Por otro lado, el ejército ha mantenido una postura más cautelosa, con algunos sectores adaptándose a las directrices presidenciales y otros manifestando, en privado, su inconformidad. El nombramiento de comandantes alineados con el proyecto político del presidente ha generado divisiones internas, erosionando la cohesión tradicional de la institución (en esta fuerza también hubo un reencauche de comandante) Las críticas abiertas hacia ciertos sectores de la fuerza pública, señalados por violaciones a los derechos humanos, han sido un punto de quiebre en la relación.
El reto para la etapa final del mandato no es menor. Si el gobierno no logra reconstruir la confianza con sus fuerzas armadas y de policía, la seguridad nacional seguirá a la deriva. Reforzar el liderazgo civil sobre las instituciones castrenses no significa deslegitimarlas, sino integrarlas a un proyecto de país donde su papel sea claro, respetado y eficiente. Además, será indispensable replantear las políticas de negociación con grupos armados, estableciendo líneas rojas claras que eviten concesiones que pongan en riesgo la soberanía del Estado.

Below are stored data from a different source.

-- ==== Sys2Proof/Machine/Dispatch.lean ====
section
/-! DEFINITION. The meaning of every instruction, one arm per constructor of Instr. -/

namespace Sys2Proof.Machine

def exec (i : Instr) (s : State) : Host.Outcome State Fault Refusal :=
  match i with
  | .nop => Sys2Proof.Machine.execNop s
  | .reset => Sys2Proof.Machine.execReset s
  | .decode => Sys2Proof.Machine.execDecode s
  | .frame63 f => Sys2Proof.Machine.execFrame63 f s
  | .frame53 f => Sys2Proof.Machine.execFrame53 f s
  | .sid f => Sys2Proof.Machine.execSid f s
  | .untx b => Sys2Proof.Machine.execUntx b s

end Sys2Proof.Machine
end

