/-- 42_lsp.md R207, 60_exceptions.md R405: the negative cosine faults exactly when the table has no entry at the index or none after it. -/
def Obligations.NegCosFaultsExactlyOutsideTable : Prop :=
  ∀ (tab : CosTable) (v : Int),
    (negCos tab v = .error .romIndexFault ↔ (asr v 7 < 0 ∨ (tab.len : Int) ≤ asr v 7 + 1))
      ∧ (∀ n, negCos tab v = .ok n → -32768 ≤ n ∧ n ≤ 32767)

/-- 42_lsp.md R209's last sentence, which the spec derives: both polynomials end with 2^25 as their first coefficient. -/
def Obligations.PolynomialsEndInQ25 : Prop :=
  ∀ x0 x1 x2 x3 x4 : Int, rd (poly x0 x1 x2 x3 x4) 0 = 2 ^ 25

/-- 42_lsp.md R212: every interpolated value lies between the two it is interpolated from (rounding included), and the last set is
the current vector. -/
def Obligations.InterpolationStaysBetween : Prop :=
  ∀ (cur prev : Vector I16 10) (s j : Nat), j < 10 →
    min (rd cur j) (rd prev j) ≤ rd (interpolated cur prev s) j
      ∧ rd (interpolated cur prev s) j ≤ max (rd cur j) (rd prev j)
      ∧ interpolated cur prev 3 = cur

/-- 60_exceptions.md R405 for UNTX: with the comfort-noise lags of the default table and a frame that is not short, the decode stops
with `RomIndexFault` exactly when some interpolated LSP value has no cosine entry, and otherwise goes on. -/
def Obligations.UntxStopsExactlyOutsideCosTable : Prop :=
  ∀ (b : BitVec 6) (s : State), 1 ≤ s.regs.inLen.toNat → NoiseLagsOk s.params →
    (¬ InterpInTable s.params.rom.cosTab s.core.sidLsp s.core.prevLsp ↔ exec (.untx b) s = .fault .romIndexFault)

/-! ### Excitation -/

/-- 43_excitation.md R231 with 10_state.md R51 (the spec derives it from the combinatorial number system): an index below `max_pos` selects
exactly `pulses[s]` of the 30 slots, in increasing order, and different indices select different slots. -/
def Obligations.PulsePositionsSelectDistinctSlots : Prop :=
  ∀ s t : Nat, s < 4 → t < maxPos s →
    (slots63 s t).length = pulses s ∧ (slots63 s t).Pairwise (· < ·) ∧ (∀ x ∈ slots63 s t, x < 30)
      ∧ ∀ t', t' < maxPos s → slots63 s t' = slots63 s t → t' = t

/-- 43_excitation.md R231, R233, R234: the vector at 6300 bit/s. Each chosen slot holds the gain, negative for a set sign bit (the first
pulse takes the top bit), every other sample is zero, and a set Dirac bit overlays that vector with its shifted copies. -/
def Obligations.MultipulseVectorAt6300 : Prop :=
  ∀ (rom : Rom) (s : Nat) (sf : Subframe) (lag : Nat), s < 4 → sf.pulsePos.toNat < maxPos s →
    ∀ h : sf.ampIndex.toNat < 24, ∃ v : SubframeVec,
      (∀ (p : Nat) (hp : p < (slots63 s sf.pulsePos.toNat).length),
          rd v (sf.gridIndex.toNat + 2 * (slots63 s sf.pulsePos.toNat)[p])
            = wrap16 (if sf.pulseSign.getLsbD (pulses s - 1 - p) then -rom.fixedCbGain[sf.ampIndex.toNat].toInt
                else rom.fixedCbGain[sf.ampIndex.toNat].toInt))
      ∧ (∀ x, (∀ slot ∈ slots63 s sf.pulsePos.toNat, x ≠ sf.gridIndex.toNat + 2 * slot) → rd v x = 0)
      ∧ (sf.diracTrain = 0 → fcb63 rom s sf lag = .ok v)
      ∧ (sf.diracTrain = 1 → fcb63 rom s sf lag = .ok (dirac v lag))

/-- 43_excitation.md R232: a position index at or above `max_pos` gives the zero vector, with or without a Dirac train. -/
def Obligations.OutOfRangePositionIsSilent : Prop :=
  ∀ (rom : Rom) (s : Nat) (sf : Subframe) (lag : Nat), maxPos s ≤ sf.pulsePos.toNat →
    ∃ fcb, fcb63 rom s sf lag = .ok fcb ∧ AllZero fcb

/-- 43_excitation.md R234: the Dirac train adds, modulo 2^16, the copies of the original vector shifted by every multiple of the lag. -/
def Obligations.DiracAddsShiftedCopies : Prop :=
  ∀ (fcb : SubframeVec) (lag x : Nat), 18 ≤ lag → lag ≤ 57 → x < 60 →
    rd (dirac fcb lag) x
      = wrap16 (rd fcb x + (if lag ≤ x then rd fcb (x - lag) else 0) + (if 2 * lag ≤ x then rd fcb (x - 2 * lag) else 0)
          + (if 3 * lag ≤ x then rd fcb (x - 3 * lag) else 0))

/-- 43_excitation.md R235, R236: the regular pulses at 5300 bit/s: each offset below 60 holds the gain, positive for a set sign bit, and every
other sample is zero. -/
def Obligations.RegularPulsesAt5300 : Prop :=
  ∀ (sf : Subframe) (g : I16),
    (∀ k, k < 4 → pulseOff53 sf k < 60 →
      rd (regularPulses sf g.toInt) (pulseOff53 sf k) = wrap16 (if sf.pulseSign.getLsbD k then g.toInt else -g.toInt))
    ∧ (∀ x, (∀ k, k < 4 → x ≠ pulseOff53 sf k) → rd (regularPulses sf g.toInt) x = 0)

/-- 43_excitation.md R237: the harmonic enhancement is in place: below the lag nothing changes, and from the lag on each sample adds
the scaled sample one lag earlier of the enhanced vector. -/
def Obligations.HarmonicEnhancementIsInPlace : Prop :=
  ∀ (fcb : SubframeVec) (lag : Nat) (beta : Int), 1 ≤ lag →
    (∀ x, x < lag → rd (enhance fcb lag beta) x = rd fcb x)
    ∧ (∀ x, lag ≤ x → x < 60 →
        rd (enhance fcb lag beta) x = wrap16 (rd fcb x + beta * rd (enhance fcb lag beta) (x - lag) / 32768))

/-! ### Classifier and concealment -/

/-- 44_concealment.md R270: the search gives (0, 0) when no correlation is positive, and otherwise the first lag of the range whose correlation is
the largest, with that correlation. -/
def Obligations.AutocorrelationPeak : Prop :=
  ∀ (y : ExcBuf) (b lag n : Nat) (dir : SearchDir),
    let r := autocorrMax y b lag n dir
    let lo := searchCentre lag - 3
    let hi := searchHi b lag n dir
    (r = (0, 0) ∧ ∀ i, lo ≤ i → i ≤ hi → correlation y b (dirMul dir i) n ≤ 0)
    ∨ (0 < r.2 ∧ lo ≤ r.1 ∧ r.1 ≤ hi ∧ r.2 = correlation y b (dirMul dir r.1) n
        ∧ (∀ i, lo ≤ i → i ≤ hi → correlation y b (dirMul dir i) n ≤ r.2)
        ∧ ∀ i, lo ≤ i → i < r.1 → correlation y b (dirMul dir i) n < r.2)

/-- 44_concealment.md R277: the voiced residual repeats with the lag, and its first period is the last one of the history at three quarters. -/
def Obligations.VoicedResidualIsPeriodic : Prop :=
  ∀ (hist : Vector I16 146) (lag : Nat), 1 ≤ lag → lag ≤ 146 →
    (∀ i, i < lag → rd (voicedResidual hist lag) i = rd hist (146 - lag + i) * 3 / 4)
    ∧ (∀ i, lag ≤ i → i < 240 → rd (voicedResidual hist lag) i = rd (voicedResidual hist lag) (i - lag))

/-- 44_concealment.md R278 (the bound is derived by the spec): with a gain memory in [0, 32767] no sample of the concealment noise exceeds the gain. -/
def Obligations.UnvoicedResidualIsBounded : Prop :=
  ∀ (g : Int) (seed : I16) (i : Nat), 0 ≤ g → g ≤ 32767 → i < 240 →
    -g ≤ rd (unvoicedResidual g seed).2 i ∧ rd (unvoicedResidual g seed).2 i ≤ g

/-! ### Post-filters -/

/-- 45_postfilter.md R290, R292, R293, R300 (the ranges are derived by the spec): the pitch post-filter of a subframe looks at a
window of 60 samples inside the excitation buffer, and its gains are in range. -/
def Obligations.PitchPostfilterStaysInBuffer : Prop :=
  ∀ (p : Params) (c : Persistent) (y : ExcBuf) (j : Nat), j < 4 → 18 ≤ lagOf c j → lagOf c j ≤ 146 →
    let k := ppfCoeff p c y j
    0 ≤ 146 + 60 * (j : Int) + k.index ∧ 146 + 60 * (j : Int) + k.index + 60 ≤ 386
      ∧ -146 ≤ k.index ∧ k.index ≤ 146
      ∧ 0 ≤ k.scGain ∧ k.scGain ≤ 0x7FFF ∧ -32768 ≤ k.optGain ∧ k.optGain ≤ 32767
      ∧ (j = 3 → k.index ≤ 0)

/-- 45_postfilter.md R318, R319: the gain of a subframe is in [0, 0x7FFE], and 60 smoothing steps keep the post-filter gain between
its old value and that gain. -/
def Obligations.FormantGainMovesTowardTarget : Prop :=
  ∀ (d : SubframeVec) (energy : Int) (pf : I32) (out : Vector I16 240) (j : Nat),
    0 ≤ gainScale d energy ∧ gainScale d energy ≤ 0x7FFE
      ∧ (∀ gain : Int, 0 ≤ gain → gain ≤ 32767 →
          min pf.toInt gain ≤ (scaleSubframe d gain pf out j).1.toInt
            ∧ (scaleSubframe d gain pf out j).1.toInt ≤ max pf.toInt gain)

/-! ### Primitives -/

/-- 40_primitives.md R146 (the characterisation is derived by the spec): the largest even number up to 0x7FFE whose doubled square fits. -/
def Obligations.SquareRootIsLargestEven : Prop :=
  ∀ v : Int, 0 ≤ v → v ≤ 2147483647 →
    squareRoot v % 2 = 0 ∧ 0 ≤ squareRoot v ∧ squareRoot v ≤ 0x7FFE ∧ 2 * (squareRoot v * squareRoot v) ≤ v
      ∧ ∀ r : Int, 0 ≤ r → r ≤ 0x7FFE → r % 2 = 0 → 2 * (r * r) ≤ v → r ≤ squareRoot v

/-- 40_primitives.md R148 (the range is derived by the spec): the normalized vector fits 13 signed bits, is the exact shift of its
source, and the result is between −3 and 11. -/
def Obligations.ScaleVectorNormalizes : Prop :=
  ∀ (n : Nat) (src : Vector I16 n) (i : Nat), i < n →
    -4096 ≤ rd (scaleVector src) i ∧ rd (scaleVector src) i ≤ 4095
      ∧ rd (scaleVector src) i = rd src i * 2 ^ (scaleBits src).toNat / 8
      ∧ -3 ≤ scaleShift src ∧ scaleShift src ≤ 11

/-! ### Comfort noise -/

/-- 46_synthesis_cng.md R349: each subframe draws `pulses[i]` distinct even positions below 60 plus its offset. -/
def Obligations.NoisePositionsAreDistinct : Prop :=
  ∀ (seed : BitVec 16) (i off : Nat),
    (subframePositions seed i off).2.length = pulses i ∧ (subframePositions seed i off).2.Nodup
      ∧ ∀ x ∈ (subframePositions seed i off).2, ∃ r, r < 30 ∧ x = 2 * r + off

/-- 46_synthesis_cng.md R346, R347: the lags and gains a comfort-noise frame leaves, in their ranges, and the fine lags of the table. -/
def Obligations.NoiseParameterRanges : Prop :=
  ∀ (i : Instr) (s t : State), ((∃ f, i = .sid f) ∨ (∃ b, i = .untx b)) → i.size ≤ s.regs.inLen.toNat → exec i s = .next t →
    123 ≤ t.core.pitchLag[0].toNat ∧ t.core.pitchLag[0].toNat ≤ 143
      ∧ 123 ≤ t.core.pitchLag[1].toNat ∧ t.core.pitchLag[1].toNat ≤ 141
      ∧ ∀ j : Fin 4, 1 ≤ t.core.subframe[j].adCbGain.toNat ∧ t.core.subframe[j].adCbGain.toNat ≤ 50
          ∧ t.core.subframe[j].adCbLag = s.params.cngAdaptiveCbLag[j]

/-- 46_synthesis_cng.md R361: the three segments of the gain map, which is increasing on [0, 63] and ends at 11008. -/
def Obligations.SidGainMapIsMonotone : Prop :=
  (∀ g : Int, 0 ≤ g → g < 16 → sidGainToLspIndex g = 64 * g)
    ∧ (∀ g : Int, 16 ≤ g → g < 32 → sidGainToLspIndex g = 128 * (g - 8))
    ∧ (∀ g : Int, 32 ≤ g → g ≤ 63 → sidGainToLspIndex g = 256 * (g - 20))
    ∧ (∀ g h : Int, 0 ≤ g → g < h → h ≤ 63 → sidGainToLspIndex g < sidGainToLspIndex h)

/-! ### Host accesses -/

/-- 20_memory.md R75, R76: a host read inside the window changes nothing of the core; its value is the little-endian number of the
bytes read. Where the value is kept is the model's: log entry 13. -/
def Obligations.HostReadHasNoSideEffect : Prop :=
  ∀ (s : State) (a : Nat) (w : AccessWidth) (rest : List HostAccess),
    s.pending = .read a w :: rest → a + widthBytes w ≤ 0x300 →
    ∃ t, step s = .next t ∧ t.core = s.core ∧ t.regs = s.regs ∧ t.params = s.params ∧ t.pending = rest
      ∧ (∀ k, k < widthBytes w → t.readData.extractLsb' (8 * k) 8 = byteAt s (a + k))
      ∧ (∀ x, byteAt t x = byteAt s x)

/-- 20_memory.md R71, R75: what a host write of one byte other than `CMD` does to every byte of the window: `CONFIG` keeps bit 0, `IN_LEN` and
`IN_BYTES` take the byte, read-only and reserved bytes ignore it, and no other byte changes. -/
def Obligations.HostWriteChangesOneByte : Prop :=
  ∀ (s : State) (a : Nat) (v : BitVec 32) (rest : List HostAccess),
    s.pending = .write a .one v :: rest → a ≠ 0 → a < 0x300 →
    ∃ t, step s = .next t ∧ t.pending = rest ∧ t.params = s.params ∧ t.readData = s.readData
      ∧ t.core = { s.core with postfilter := t.core.postfilter }
      ∧ (a = 0x001 → byteAt t a = v.setWidth 8 &&& 1)
      ∧ (a = 0x002 ∨ (0x020 ≤ a ∧ a ≤ 0x037) → byteAt t a = v.setWidth 8)
      ∧ (a ≠ 0x001 → a ≠ 0x002 → ¬(0x020 ≤ a ∧ a ≤ 0x037) → byteAt t a = byteAt s a)
      ∧ ∀ x, x ≠ a → byteAt t x = byteAt s x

El reloj avanza y la historia no suele ser indulgente con los mandatarios que descuidan la seguridad de su nación. Para Gustavo Petro, los próximos meses serán definitivos: podrá rectificar y buscar un legado de estabilidad, o sucumbir ante los mismos errores que han marcado la primera parte de su gobierno. En sus manos está decidir si quiere pasar a la historia como el presidente que dejó en ruinas el orden público, o como aquel que, en el último minuto, comprendió que gobernar también significa saber escuchar a quienes custodian la seguridad del país.